Posted on October 23, 2014 at 5:44 pm

Copyright Summit Entertainment 2014
Copyright Summit Entertainment 2014

This is a movie directed by two stunt men, which means it is pretty much a first-person shooter video game projected onto a movie screen. But that also means that it is directed by people who really know stunts and the kills on screen (reportedly more than 80) are on display for maximum effect. It delivers exactly what it promises, with a couple of surprisingly sharp and witty touches that lift it above the usual bang bang. There aren’t many movies where the funniest line is the way a character says, “Oh.” And I loved the idea of a very high-end, very specialized safe house/hotel just for assassins. Of course the only currency accepted is gold coins. And of course there is a doctor on duty 24/7 to sew up wounds without any pesky questions.

Keanu Reeves plays the title character and we know from the beginning of the film that he is not having a good day. We see him very badly, maybe mortally wounded, lying out in the rain, watching a video of his wife on his phone. And then we go back a couple of days to see what got him there.

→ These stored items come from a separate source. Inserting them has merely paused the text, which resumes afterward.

-- ==== Sys2Proof/Machine/Driver.lean ====
section
/-!
DEFINITION. The speed driver: APPLY_LEVEL (spec/43_speed_driver.md R131). The remap itself, R130, is `level`.
-/

namespace Sys2Proof.Machine

open Sys2Proof

/-- `PWM_LEVEL <- v`; pwm_out follows in the same step (R131). -/
def applyLevel (v : Byte) (s : State) : State := { s with pwmLevel := v }

/-- APPLY_LEVEL (R131): performed only inside `wrSpeed` and `wrFloor`, and so only while not LOCKED. -/
def execApplyLevel (v : Byte) (s : State) : Host.Outcome State Fault Refusal :=
  perform (.applyLevel v) (applyLevel v) s

end Sys2Proof.Machine
end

His wife (Bridget Moynahan) is dying. At the funeral, he has an cryptic and uneasy conversation with Marcus (Willem Dafoe), a former colleague. That night, alone in his beautiful but spare home, John accepts delivery of a package. It is an adorable puppy, a gift from his late wife, with a note telling him that “you still need something, someone to love.” She urges him, “now that I’ve found my peace, find yours.”

When he goes out to get food for the dog, he stops to fill up his vintage ’69 Mustang with gas. An arrogant, hot-headed young Russian thug (Alfie Allen) wants to buy the car, snarling that everything has its price. His handler/bodyguard apologizes courteously and they go their separate ways. But that night, when John is asleep, they break into his house, brutally attack him, kill his puppy, and steal the car.

But they have stolen from the wrong person. Before he left the business to live blissfully with his wife, John Wick was employed as a killer and he was very, very good at it. “He was the one you sent to kill the boogeyman,” Viggo, the crime kingpin (Michael Nyqvist) says grimly. He has reason to know, as he was John’s employer. Viggo once saw him kill three guys with a pencil. And Viggo has reason to be grim; the hothead who stole John’s car was Viggo’s own spoiled son.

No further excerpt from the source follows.